WORK TO BE COMPLETED
The full set of entries should be repeated without a single change.

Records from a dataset
/-- The 256 registers after one cycle (R93, R94). -/
def nextCells (img : List (BitVec 8)) (inputs cells : Nat) : Nat :=
  let terms := (List.range 16).map fun b => blockTerms img inputs cells b
  ((List.range 256).foldl (fun (r : Nat × Bool) n =>
    let r0 := imgCell img n
    let cin := match bits r0 68 2 with
      | 0 => r.2
      | 2 => true
      | _ => false
    let o := macrocell r0 (terms.getD (n / 16) 0) (cells.testBit n) cin
    (r.1 + b2n o.1 * 2 ^ n, o.2)) (0, false)).1

/-- Row, lowest bit and width that an address of an aspect code reaches (R97). -/
def bramPlace (aspect a : Nat) : Nat × Nat × Nat :=
  match aspect with
  | 0 => (a % 2 ^ 15 / 32, a % 32, 1)
  | 1 => (a % 2 ^ 14 / 16, 2 * (a % 16), 2)
  | 2 => (a % 2 ^ 13 / 8, 4 * (a % 8), 4)
  | 3 => (a % 2 ^ 12 / 4, 9 * (a % 4), 9)
  | 4 => (a % 2 ^ 11 / 2, 18 * (a % 2), 18)
  | _ => (a % 2 ^ 10, 0, 36)

/-- One cycle of block memory `m` (R98): both ports read what stood before the cycle, port 0's write wins. -/
def State.bramCycle (s : State) (f m : Nat) (sinks : List (Nat × Nat)) : State :=
  let x := s.facet f
  let sk (p k : Nat) : Bool := x.sink sinks (0x1000 + 0x100 * m + 0x80 * p + k)
  let place (p : Nat) := bramPlace (imgAspect x.active m) (x.sinkBits sinks (0x1000 + 0x100 * m + 0x80 * p + 0x10) 15)
  let row (p : Nat) := Sparse.get 0 x.rows (1024 * m + (place p).1)
  let writes (p : Nat) := sk p 0 && sk p 1
  let clash := writes 0 && writes 1 && (place 0).1 == (place 1).1 && (place 0).2.1 == (place 1).2.1
  let rd (p : Nat) (y : Facet) : Facet :=
    if sk p 0 then { y with read := Sparse.set 0 y.read (2 * m + p) (bits (row p) (place p).2.1 (place p).2.2) } else y
  let wr (p : Nat) (y : Facet) : Facet :=
    let k := 1024 * m + (place p).1
    let d := x.sinkBits sinks (0x1000 + 0x100 * m + 0x80 * p + 0x20) 36
    { y with rows := Sparse.set 0 y.rows k (setBits (Sparse.get 0 y.rows k) (place p).2.1 (place p).2.2 d) }
  let s := s.updFacet f fun y =>
    let y := rd 1 (rd 0 y)
    let y := if writes 0 then wr 0 y else y
    if writes 1 && !clash then wr 1 y else y
  if clash then (s.inc EDG_BRAM_COLL_CNT.count f).facetErr EDG_FERR.bram_collision f else s

/-- A tick of a hard timer (R99): the new timer and whether it expires. -/
def HardTimer.tick (h : HardTimer) (reload : Nat) (periodic : Bool) : HardTimer × Bool :=
  if ¬ h.running then (h, false)
  else if h.count ≤ 1 then ({ count := if periodic then reload else 0, running := periodic }, true)
  else ({ h with count := h.count - 1 }, false)

/-- Timer `t`'s record in the plane in force. -/
def State.timerRec (s : State) (f t : Nat) : Nat := imgTimer (s.img f) t

/-- The timers of a facet in one RUN cycle: load, then stop, then start, then tick; a tick in a cycle with a load is
lost (R99, R100). `src` gives the sources as they stand in this cycle. -/
def State.timerCycle (s : State) (f : Nat) (v : FacetSees) (src : Nat → Bool) (sinks : List (Nat × Nat)) : State :=
  let x := s.facet f
  let r := (List.range 16).foldl (fun (r : Sparse HardTimer × Nat × Nat) t =>
    let r0 := s.timerRec f t
    let sk (k : Nat) : Bool := x.sink sinks (0x2000 + 4 * t + k)
    let now := src (bits r0 64 16)
    let ticks := match bits r0 57 2 with
      | 0 => true
      | 1 => v.strobe
      | 2 => v.us
      | _ => now && !x.tickPrev.testBit t
    let h := Sparse.get {} r.1 t
    let h := if sk 2 then { h with count := bits r0 0 24 } else h
    let h := if sk 1 then { h with running := false } else h
    let h := if sk 0 then { h with running := true } else h
    let o := if ticks && !sk 2 then h.tick (bits r0 0 24) (r0.testBit 59) else (h, false)
    (Sparse.set {} r.1 t o.1, r.2.1 + b2n o.2 * 2 ^ t, r.2.2 + b2n now * 2 ^ t)) (x.timers, 0, 0)
  s.updFacet f fun y => { y with timers := r.1, expired := r.2.1, tickPrev := r.2.2 }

SOLUTION TO THIS TASK
/-- The 256 registers after one cycle (R93, R94). -/
def nextCells (img : List (BitVec 8)) (inputs cells : Nat) : Nat :=
  let terms := (List.range 16).map fun b => blockTerms img inputs cells b
  ((List.range 256).foldl (fun (r : Nat × Bool) n =>
    let r0 := imgCell img n
    let cin := match bits r0 68 2 with
      | 0 => r.2
      | 2 => true
      | _ => false
    let o := macrocell r0 (terms.getD (n / 16) 0) (cells.testBit n) cin
    (r.1 + b2n o.1 * 2 ^ n, o.2)) (0, false)).1

/-- Row, lowest bit and width that an address of an aspect code reaches (R97). -/
def bramPlace (aspect a : Nat) : Nat × Nat × Nat :=
  match aspect with
  | 0 => (a % 2 ^ 15 / 32, a % 32, 1)
  | 1 => (a % 2 ^ 14 / 16, 2 * (a % 16), 2)
  | 2 => (a % 2 ^ 13 / 8, 4 * (a % 8), 4)
  | 3 => (a % 2 ^ 12 / 4, 9 * (a % 4), 9)
  | 4 => (a % 2 ^ 11 / 2, 18 * (a % 2), 18)
  | _ => (a % 2 ^ 10, 0, 36)

/-- One cycle of block memory `m` (R98): both ports read what stood before the cycle, port 0's write wins. -/
def State.bramCycle (s : State) (f m : Nat) (sinks : List (Nat × Nat)) : State :=
  let x := s.facet f
  let sk (p k : Nat) : Bool := x.sink sinks (0x1000 + 0x100 * m + 0x80 * p + k)
  let place (p : Nat) := bramPlace (imgAspect x.active m) (x.sinkBits sinks (0x1000 + 0x100 * m + 0x80 * p + 0x10) 15)
  let row (p : Nat) := Sparse.get 0 x.rows (1024 * m + (place p).1)
  let writes (p : Nat) := sk p 0 && sk p 1
  let clash := writes 0 && writes 1 && (place 0).1 == (place 1).1 && (place 0).2.1 == (place 1).2.1
  let rd (p : Nat) (y : Facet) : Facet :=
    if sk p 0 then { y with read := Sparse.set 0 y.read (2 * m + p) (bits (row p) (place p).2.1 (place p).2.2) } else y
  let wr (p : Nat) (y : Facet) : Facet :=
    let k := 1024 * m + (place p).1
    let d := x.sinkBits sinks (0x1000 + 0x100 * m + 0x80 * p + 0x20) 36
    { y with rows := Sparse.set 0 y.rows k (setBits (Sparse.get 0 y.rows k) (place p).2.1 (place p).2.2 d) }
  let s := s.updFacet f fun y =>
    let y := rd 1 (rd 0 y)
    let y := if writes 0 then wr 0 y else y
    if writes 1 && !clash then wr 1 y else y
  if clash then (s.inc EDG_BRAM_COLL_CNT.count f).facetErr EDG_FERR.bram_collision f else s

/-- A tick of a hard timer (R99): the new timer and whether it expires. -/
def HardTimer.tick (h : HardTimer) (reload : Nat) (periodic : Bool) : HardTimer × Bool :=
  if ¬ h.running then (h, false)
  else if h.count ≤ 1 then ({ count := if periodic then reload else 0, running := periodic }, true)
  else ({ h with count := h.count - 1 }, false)

/-- Timer `t`'s record in the plane in force. -/
def State.timerRec (s : State) (f t : Nat) : Nat := imgTimer (s.img f) t

/-- The timers of a facet in one RUN cycle: load, then stop, then start, then tick; a tick in a cycle with a load is
lost (R99, R100). `src` gives the sources as they stand in this cycle. -/
def State.timerCycle (s : State) (f : Nat) (v : FacetSees) (src : Nat → Bool) (sinks : List (Nat × Nat)) : State :=
  let x := s.facet f
  let r := (List.range 16).foldl (fun (r : Sparse HardTimer × Nat × Nat) t =>
    let r0 := s.timerRec f t
    let sk (k : Nat) : Bool := x.sink sinks (0x2000 + 4 * t + k)
    let now := src (bits r0 64 16)
    let ticks := match bits r0 57 2 with
      | 0 => true
      | 1 => v.strobe
      | 2 => v.us
      | _ => now && !x.tickPrev.testBit t
    let h := Sparse.get {} r.1 t
    let h := if sk 2 then { h with count := bits r0 0 24 } else h
    let h := if sk 1 then { h with running := false } else h
    let h := if sk 0 then { h with running := true } else h
    let o := if ticks && !sk 2 then h.tick (bits r0 0 24) (r0.testBit 59) else (h, false)
    (Sparse.set {} r.1 t o.1, r.2.1 + b2n o.2 * 2 ^ t, r.2.2 + b2n now * 2 ^ t)) (x.timers, 0, 0)
  s.updFacet f fun y => { y with timers := r.1, expired := r.2.1, tickPrev := r.2.2 }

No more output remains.